+++ Data supplied +++

-- ==== Sys2Proof/Tests/Slice0.lean ====
section
/-!
SUPPORT. The model's own tests. For each obligation with hypotheses a theorem shows concrete states and operands that
meet them together, clause by clause, at the bounds of the clauses' ranges; then one ill-formed command for each check of
Instr.wf, and single steps whose results are worked out by hand from the specification.
-/

namespace Sys2Proof.Tests

open Sys2Proof Sys2Proof.Machine

set_option Elab.async false

/-! ### Builders of words and of small states -/


/-- A word of format S, M, E or Y: major opcode, rd, rs1, rs2 and the low eight bits; the guard is p0 (03 Table 3-2). -/
def wordS (major rd rs1 rs2 fn : Nat) : Word :=
  BitVec.ofNat 32 (major * 2 ^ 26 + rd * 2 ^ 18 + rs1 * 2 ^ 13 + rs2 * 2 ^ 8 + fn)
/-- A word of format I or B with 13 low bits. -/
def wordI (major hi rs1 imm : Nat) : Word := BitVec.ofNat 32 (major * 2 ^ 26 + hi * 2 ^ 18 + rs1 * 2 ^ 13 + imm)
/-- A word of format V. -/
def wordV (vd va vb fn sub : Nat) : Word :=
  BitVec.ofNat 32 (0x10 * 2 ^ 26 + vd * 2 ^ 19 + va * 2 ^ 15 + vb * 2 ^ 11 + fn * 2 ^ 5 + sub)
/-- A word of format X. -/
def wordX (ad rs1 rs2 rs3 fmt fn : Nat) : Word :=
  BitVec.ofNat 32 (0x11 * 2 ^ 26 + ad * 2 ^ 21 + rs1 * 2 ^ 16 + rs2 * 2 ^ 11 + rs3 * 2 ^ 6 + fmt * 2 ^ 3 + fn)
/-- A word of format W. -/
def wordW (ad rs1 v mode fmt fn : Nat) : Word :=
  BitVec.ofNat 32 (0x12 * 2 ^ 26 + ad * 2 ^ 21 + rs1 * 2 ^ 16 + v * 2 ^ 12 + mode * 2 ^ 9 + fmt * 2 ^ 6 + fn)

/-- Tile 0 runs a launch of context 0 and is about to issue word w. -/
def runTile (x : Tile) (w : Word) : State :=
  State.reset.setTile 0 { x with run := .running, imem := Tbl.put 0#32 x.pc.toNat w x.imem }

def t0 : TileIx := 0
def c0 : CtxIx := 0
/-- s1 = 0x1234_5678, s2 = 0xFFFF_FF00, s3 = 64, s4 = 0x1_7FF8, s5 = 1; p1; v1, v2; 16 bytes of SRAM at 64. -/
def tileA : Tile := {
  s := [(1, 0x12345678), (2, 0xFFFFFF00), (3, 64), (4, 0x17FF8), (5, 1), (6, 3)], p := [(1, true)]
  v := [(1, 0x3F800000_C0000000_40400000_3F800000), (2, 0x7F800000_00000001_BF800000_40000000)]
  sram := [(64, 0x81), (65, 2), (66, 0xF3), (67, 4), (71, 0x80), (79, 0x99)] }

/-- A device that is READY, with the BTT of context 0 in frame 0: page 0 maps to frame 3, page 1 to frame 4. -/
def base : State := { State.reset with
  frames := [(0, { st := .system, scrub := false }), (3, { st := .owned, scrub := false }), (4, { st := .owned, scrub := false })]
  hbm := [(0x4000, 1), (0x4001, 0x80), (0x8000, 0xF), (0x8002, 0x60), (0x8008, 0xF), (0x800A, 0x80)]
  ctxs := [(0, { st := .running, en := true, bttRoot := 0x4000, bttEn := true, spillPages := 1 })]
  boot := { State.reset.boot with stage := .ready, ready := true, cox := true, trained := true }
  host := { State.reset.host with attached := true, speed := 5, width := 16 } }

/-- An executing launch of one crew on tile 0. -/
def launchA : Exec := {
  launch := { id := 5, sqIndex := 0, tArrive := 0, desc := { ncrew := 1, codeWords := 2 }, admitted := true }
  tDispatch := 0, mapEpoch := 0, fwVersion := 0, enabled := 0, dur := 0, crews := [0], tiles := [(0, 0, 0)], shares := [], stream := []
  next := 0, prevDone := 0, began := true, weirWait := none, ranAt := none, image := [7#32, 9#32], slipped := false
  disturbed := false, pinEnd := none, pinFrom := 0, pinExpired := false, pinLost := false, oor := 0, energy := 0
  wakes := [], wakeOver := false, faults := [], cycles := 0, ending := none, pair := none }

/-- Tile 0 runs launchA and is about to issue word w. -/
def baseTile (x : Tile) (w : Word) : State :=
  let s := base.modCtx 0 (fun k => { k with exec := some launchA })
  s.setTile 0 { x with run := .running, job := .launch, launchId := 5, imem := Tbl.put 0#32 x.pc.toNat w x.imem }

/-! ### Hypotheses over all indices, decided on the entries that a sparse table lists -/

theorem look_all {α : Type} {P : Nat → α → Prop} {d : α} {t : Tbl α} (hd : ∀ k, P k d) (h : ∀ e ∈ t, P e.1 e.2) (k : Nat) :
    P k (Tbl.look d k t) := by
  induction t with
  | nil => exact hd k
  | cons e r ih =>
    obtain ⟨j, x⟩ := e
    simp only [Tbl.look]
    split
    · rename_i hj; subst hj; exact h (_, x) (.head _)
    · exact ih (fun e he => h e (.tail _ he))

theorem optAll_of {α : Type} {P : α → Prop} [DecidablePred P] {o : Option α} (h : o.all (fun a => decide (P a)) = true) :
    ∀ a, o = some a → P a := by
  intro a e
  subst e
  simpa using h

theorem clean_of {s : State} {a b : Nat} (h : ∀ e ∈ s.lineErr, ¬ (a < e.1 ∧ e.1 ≤ b)) :
    ∀ l, a < l → l ≤ b → Tbl.look LineErr.none l s.lineErr = .none :=
  fun l h1 h2 => look_all (P := fun l x => a < l → l ≤ b → x = LineErr.none) (fun _ _ _ => rfl)
    (fun e he p q => absurd ⟨p, q⟩ (h e he)) l h1 h2

theorem linesClean_of {s : State} {pa n : Nat} (h : ∀ e ∈ s.lineErr, ¬ (pa / 64 ≤ e.1 ∧ e.1 ≤ (pa + n - 1) / 64)) :
    LinesClean s pa n :=
  fun l h1 h2 => look_all (P := fun l x => pa / 64 ≤ l → l ≤ (pa + n - 1) / 64 → x = LineErr.none) (fun _ _ _ => rfl)
    (fun e he p q => absurd ⟨p, q⟩ (h e he)) l h1 h2

theorem partsIdle_of {s : State} (h : ∀ e ∈ s.parts, e.2.reset = none) : ∀ k, (s.part k).reset = none :=
  look_all (P := fun _ (x : Part) => x.reset = none) (fun _ => rfl) h

theorem advertsAway_of {s : State} {n : Nat} (h : ∀ e ∈ s.fab.ports, e.1 ≠ n → e.2.advert = none) :
    ∀ k, k ≠ n → (s.port k).advert = none :=
  look_all (P := fun k (x : Port) => k ≠ n → x.advert = none) (fun _ _ => rfl) h

theorem diodesWell_of {s : State} {g : Nat} (h : ∀ e ∈ s.pwr.diodes, e.1 / 8 = g → e.2.suspect = false ∧ e.2.bad < 49) :
    ∀ d, d / 8 = g → (diode s d).suspect = false ∧ (diode s d).bad < 49 :=
  look_all (P := fun d (x : Diode) => d / 8 = g → x.suspect = false ∧ x.bad < 49) (fun _ _ => by decide) h

theorem otherDiodesWell_of {s : State} {g m : Nat}
    (h : ∀ e ∈ s.pwr.diodes, e.1 / 8 = g → e.1 ≠ m → e.2.suspect = false ∧ e.2.bad < 49) :
    ∀ d, d / 8 = g → d ≠ m → (diode s d).suspect = false ∧ (diode s d).bad < 49 :=
  look_all (P := fun d (x : Diode) => d / 8 = g → d ≠ m → x.suspect = false ∧ x.bad < 49) (fun _ _ _ => by decide) h

/-- The translation entry that the tables of a context give for an address, else one that permits nothing. -/
def entryOf (s : State) (c loc : Nat) : TEntry :=
  ((walkTable c (loc / frameBytes) s).1).getD { ctx := c, page := 0, frame := 0, r := false, w := false, rmt := false }

theorem mapped_of {s : State} {c loc f : Nat} {remote : Bool}
    (h : (loc < 2 ^ 42 ∧ (s.ctx c).bttEn = true ∧ (s.ctx c).bttRoot % 16384 = 0 ∧
      walkTable c (loc / frameBytes) s = (some (entryOf s c loc), s) ∧ (entryOf s c loc).frame = f ∧
      (entryOf s c loc).r = true ∧ (entryOf s c loc).w = true ∧ (remote = true → (entryOf s c loc).rmt = true)) ∧
      s.tcache = [] ∧ (s.frame f).st = .owned ∧ (s.frame f).owner = c ∧ (s.ctx c).sweep = none) :
    Mapped s c loc f remote := by
  obtain ⟨⟨h1, h2, h3, h4, h5, h6, h7, h8⟩, h9, h10⟩ := h
  exact ⟨entryOf s c loc, h1, h2, h3, h4, h5, h6, h7, h8, by simp [h9, Tbl.look], h10⟩

theorem weirReady_of {s : State} {i : Nat} {j : WeirJob} {f : Nat} {d : WDesc}
    (h : ((s.weir[i]? = some j ∧ j.code = none ∧ (s.ctx j.ctx).abort = none ∧ j.addr % frameBytes + 64 ≤ frameBytes ∧
      parseWeir (bytesAt 0 s.hbm (pageAddr f j.addr) 64) = d ∧ weirOk d = true) ∧ s.parts = [] ∧ s.lineErr = []) ∧
      (j.addr < 2 ^ 42 ∧ (s.ctx j.ctx).bttEn = true ∧ (s.ctx j.ctx).bttRoot % 16384 = 0 ∧
      walkTable j.ctx (j.addr / frameBytes) s = (some (entryOf s j.ctx j.addr), s) ∧ (entryOf s j.ctx j.addr).frame = f ∧
      (entryOf s j.ctx j.addr).r = true ∧ (entryOf s j.ctx j.addr).w = true ∧
      (false = true → (entryOf s j.ctx j.addr).rmt = true)) ∧
      s.tcache = [] ∧ (s.frame f).st = .owned ∧ (s.frame f).owner = j.ctx ∧ (s.ctx j.ctx).sweep = none) :
    WeirReady s i j f d := by
  obtain ⟨⟨⟨h1, h2, h3, h4, h5, h6⟩, h7, h8⟩, h9⟩ := h
  exact ⟨h1, h2, h3, partsIdle_of (by simp [h7]), h4, mapped_of h9, linesClean_of (by rw [h8]; exact fun _ h => nomatch h), h5, h6⟩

+++

Scan the lines above for "exact ⟨entryOf s" and for "(j.addr < 2". Repeat exactly the line holding each of them and every line in between.

→ Solution to this exercise:
  exact ⟨entryOf s c loc, h1, h2, h3, h4, h5, h6, h7, h8, by simp [h9, Tbl.look], h10⟩

theorem weirReady_of {s : State} {i : Nat} {j : WeirJob} {f : Nat} {d : WDesc}
    (h : ((s.weir[i]? = some j ∧ j.code = none ∧ (s.ctx j.ctx).abort = none ∧ j.addr % frameBytes + 64 ≤ frameBytes ∧
      parseWeir (bytesAt 0 s.hbm (pageAddr f j.addr) 64) = d ∧ weirOk d = true) ∧ s.parts = [] ∧ s.lineErr = []) ∧
      (j.addr < 2 ^ 42 ∧ (s.ctx j.ctx).bttEn = true ∧ (s.ctx j.ctx).bttRoot % 16384 = 0 ∧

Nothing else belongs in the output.